Your next question is from Aashish Rao from Bank of America.

Aashish Rao - Bank of America

Vince, just a question on the competitive landscape in wireless infrastructure. Is TI still your primary competitor in converters for base station radios or have you seen some other vendors, any evidence of price cuts spring more design wins. But it seems like TI has that better sales growth in comms, but weaker margin. So any comments would be helpful?

Vincent Roche

I think, clearly, TI is our biggest competitor in the infrastructure space. Albeit, the approach we will take, but there is some overlap of course, but the approach we will take is quite different. We are very much radio signal processing, microwave and RF focused.

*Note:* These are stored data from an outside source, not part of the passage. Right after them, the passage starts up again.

/-- The abort of a launch with an ACTIVE tag that no cause has reached leaves it aborted with the cause. -/
theorem abortedWith_abortLaunch {l : Launch} (hl : launch? s id = some l) (hc : l.cause = none) (ha : topActive s l = true)
    (byRelative : Bool) (rep : Option Report) : AbortedWith id cause (abortLaunch id cause byRelative rep s) := by
  rw [abortLaunch_of_topActive hl hc ha]
  refine foldl_keeps (P := AbortedWith id cause) (fun u d hu => hu.abortDescendant cause d) _ ⟨?_, fun m hm hml => ?_⟩
  · obtain ⟨k, at_, hk, he⟩ := launch?_strike cause (namedTag s l) rep (liveTags s l cause byRelative) hl
    obtain ⟨-, -, hcp⟩ := stamped_keeps cause at_ (namedTag s l) rep l
    rw [if_pos hc] at hcp
    exact ⟨k, hk, (congrArg Launch.phase he).trans (congrArg Prod.snd hcp), (congrArg Launch.cause he).trans (congrArg Prod.fst hcp)⟩
  · rw [strike_teams] at hm
    obtain ⟨x, -, rfl⟩ := List.mem_map.mp hm
    by_cases hx : (x.launch == id) = true
    · rw [if_pos hx]
    · rw [if_neg hx] at hml
      exact absurd (beq_iff_eq.mpr hml) hx

end

/-- Whether a launch has an ACTIVE tag rests on the tags and the teams. -/
theorem topActive_congr {s t : State} (ht : t.teams = s.teams) (hg : t.skim.tags = s.skim.tags) (l : Launch) :
    topActive t l = topActive s l := by
  unfold topActive tag?
  rw [ht, hg]

end Sys2Proof.Machine

/-! ## Hangs and deadlines (R143, R159, R160, R165) -/

namespace Sys2Proof.Machine

/-! ### What a fault's record leaves as it was (R81) -/

/-- A write by the system changes no launch, team, tag or space. -/
theorem writeSys_same (pa : Nat) (data : List Byte) (s : State) :
    (writeSys pa data s).launches = s.launches ∧ (writeSys pa data s).teams = s.teams ∧ (writeSys pa data s).skim.tags = s.skim.tags ∧
      (writeSys pa data s).spaces = s.spaces ∧ (writeSys pa data s).disp = s.disp := by
  have h := withoutBytes_writeSys pa data s
  exact ⟨(congrArg (·.launches) h :), (congrArg (·.teams) h :), (congrArg (·.skim.tags) h :), (congrArg (·.spaces) h :),
    (congrArg (·.disp) h :)⟩

/-- A fault's record is a write by the system, and the ring's PROD goes on. -/
theorem writeFault_eq (f : FaultRec) (id : Nat) (fatal : Bool) (s : State) :
    ∃ pa data x, writeFault f id fatal s = { writeSys pa data s with xlat := x } := by
  unfold writeFault
  exact ⟨_, _, _, rfl⟩

/-- A fatal fault changes none of them either. -/
theorem fatalFault_same (f : FaultRec) (s : State) :
    (fatalFault f s).launches = s.launches ∧ (fatalFault f s).teams = s.teams ∧ (fatalFault f s).skim.tags = s.skim.tags ∧
      (fatalFault f s).spaces = s.spaces ∧ (fatalFault f s).disp = s.disp := by
  unfold fatalFault
  by_cases h : (s.xlat.fqEnable && !fqFull s) = true
  · rw [if_pos h]
    obtain ⟨pa, data, x, he⟩ := writeFault_eq f 0 true s
    rw [he]
    exact writeSys_same pa data s
  · rw [if_neg h]
    exact ⟨rfl, rfl, rfl, rfl, rfl⟩

theorem launch?_congr {s t : State} (h : t.launches = s.launches) (i : Nat) : launch? t i = launch? s i := by
  unfold launch?
  rw [h]

/-! ### The family of a top-level launch -/

/-- A launch that no launch created is its own top-level launch. -/
theorem topOf_top {s : State} {id : Nat} {l : Launch} (hl : launch? s id = some l) (hp : l.parent = none) : topOf s id = id := by
  unfold topOf topOf.go
  rw [hl]
  dsimp only
  rw [hp]

/-- With nothing of a family in flight there is nothing to complete (R160). -/
theorem finishFlight_settled {ids : List Nat} {s : State}
    (h : ∀ a ∈ s.accesses, a.st ≠ .flight ∧ a.st ≠ .held ∧ (a.st = .blocked → a.left = [])) : finishFlight ids s = s := by
  have hnone : s.accesses.filter (fun a => ids.contains a.f.launch &&
      (a.st == .flight || a.st == .held || (a.st == .blocked && !a.left.isEmpty))) = [] := by
    refine List.filter_eq_nil_iff.mpr fun a ha => ?_
    obtain ⟨hf, hh, hb⟩ := h a ha
    by_cases hst : a.st = .blocked
    · simp [hst, hb hst]
    · simp [hf, hh, hst]
  unfold finishFlight
  rw [hnone]
  rfl

/-- A hang that is due, in the terms of R159. -/
theorem hangDue_iff {s : State} {id : Nat} {l : Launch} (hl : launch? s id = some l) (hp : l.parent = none) (ha : topActive s l = true) :
    hangDue s id = true ↔ hangPaused s id = false ∧ lrHang l.raw ≤ l.hang ∧ holdsWork s id = true := by
  unfold hangDue
  rw [hl]
  simp [hp, ha, and_assoc]

theorem evHang_due {s : State} {id : Nat} {l : Launch} (hl : launch? s id = some l) (h : hangDue s id = true)
    (hq : ∀ a ∈ s.accesses, a.st ≠ .flight ∧ a.st ≠ .held ∧ (a.st = .blocked → a.left = [])) :
    evHang id s = abortLaunch id 0x0C false none (occupancyMap l s) := by
  unfold evHang
  rw [hl]
  dsimp only
  rw [if_pos h, finishFlight_settled hq]

theorem evHang_notDue {s : State} {id : Nat} (h : hangDue s id = false) : evHang id s = s := by
  unfold evHang
  split
  · exact if_neg (by simp [h])
  · rfl

theorem hangFirst_top {s : State} {id : Nat} {l : Launch} (hl : launch? s id = some l) (hp : l.parent = none) : hangFirst id s = evHang id s := by
  unfold hangFirst
  rw [topOf_top hl hp]

/-! ### The occupancy map (R161, R162) -/

/-- A space without a map area gets no map. -/
theorem occupancyMap_off {s : State} {l : Launch} (h : (space s l.space).hmSize = 0) : occupancyMap l s = s := by
  unfold occupancyMap
  exact if_pos (congrArg BitVec.toNat h)

/-- Where the occupancy map of a space lies. -/
def mapBase (x : Space) : Nat := bits x.hmLo.toNat 31 12 * 4096 + bits x.hmHi.toNat 21 0 * 2 ^ 32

And that's the area where we've been investing very heavily over a last number of years in terms of building out our capabilities.

We also have by the way a very good business with a leadership position in the optical control space, which is a space that uses again our precision portfolio. So there we have probably 50% of the market and we are growing share. And so I think what's been happening in the wireless part of the business is that share has been concentrating into the two or three big suppliers and I think that's going to continue.

Operator

Your next question is from Steve Smigie from Raymond James.

Steve Smigie - Raymond James

I was just wondering on the general DSP business, could Internet of Things potentially be a driver that gets that going to a more significant rate? And if I could just sneak a next one in, as we look at the gross margin, obviously you had pretty nice guide on revenue. And for a lot of my companies I see that gross margin benefit common subsequent quarters, the utilization benefits inventory. So it would be fair to say maybe the July quarter we could actually get some nice benefit on the gross margin side?

Vincent Roche

Well, the first one's an interesting question. I hadn't actually felt of that connection between IoT and DSP, but I believe that the Internet of Things, whatever it becomes, its many things to different people. But it's largely going to be about bringing lot's of real world phenomena into the cloud brain, so to speak, and designing data preference and building new business models around the information and intelligence.

Now, we're in a good position I think as a company to take advantage. We already play in what is emerging as the Internet of Things with industrial customers, healthcare customers, but it's really about the building blocks of sensing, very ultra-low power signal processing and communication. And those are all in need of digital signal processing, whether the processors we have are relevant to those signal processing task or not is a question. But there is a lot of digital signal processing, which leverages the skills and capabilities that we've got in this company on both analog as well as digital signal processing.

Operator

And so we have no further questions at this time.

Ali Husain

All right. So if we have no further questions, I'd like to thank everyone for joining us here tonight and keeping good time as well. Just to remind you that our second quarter FY '14 earnings call is scheduled for May 28, 2014, beginning at 5:00 PM Eastern Time. So thanks again for tuning in everyone. And have a good night.

Operator

Ladies and gentlemen, that concludes today's Analog Devices conference call. You may now disconnect.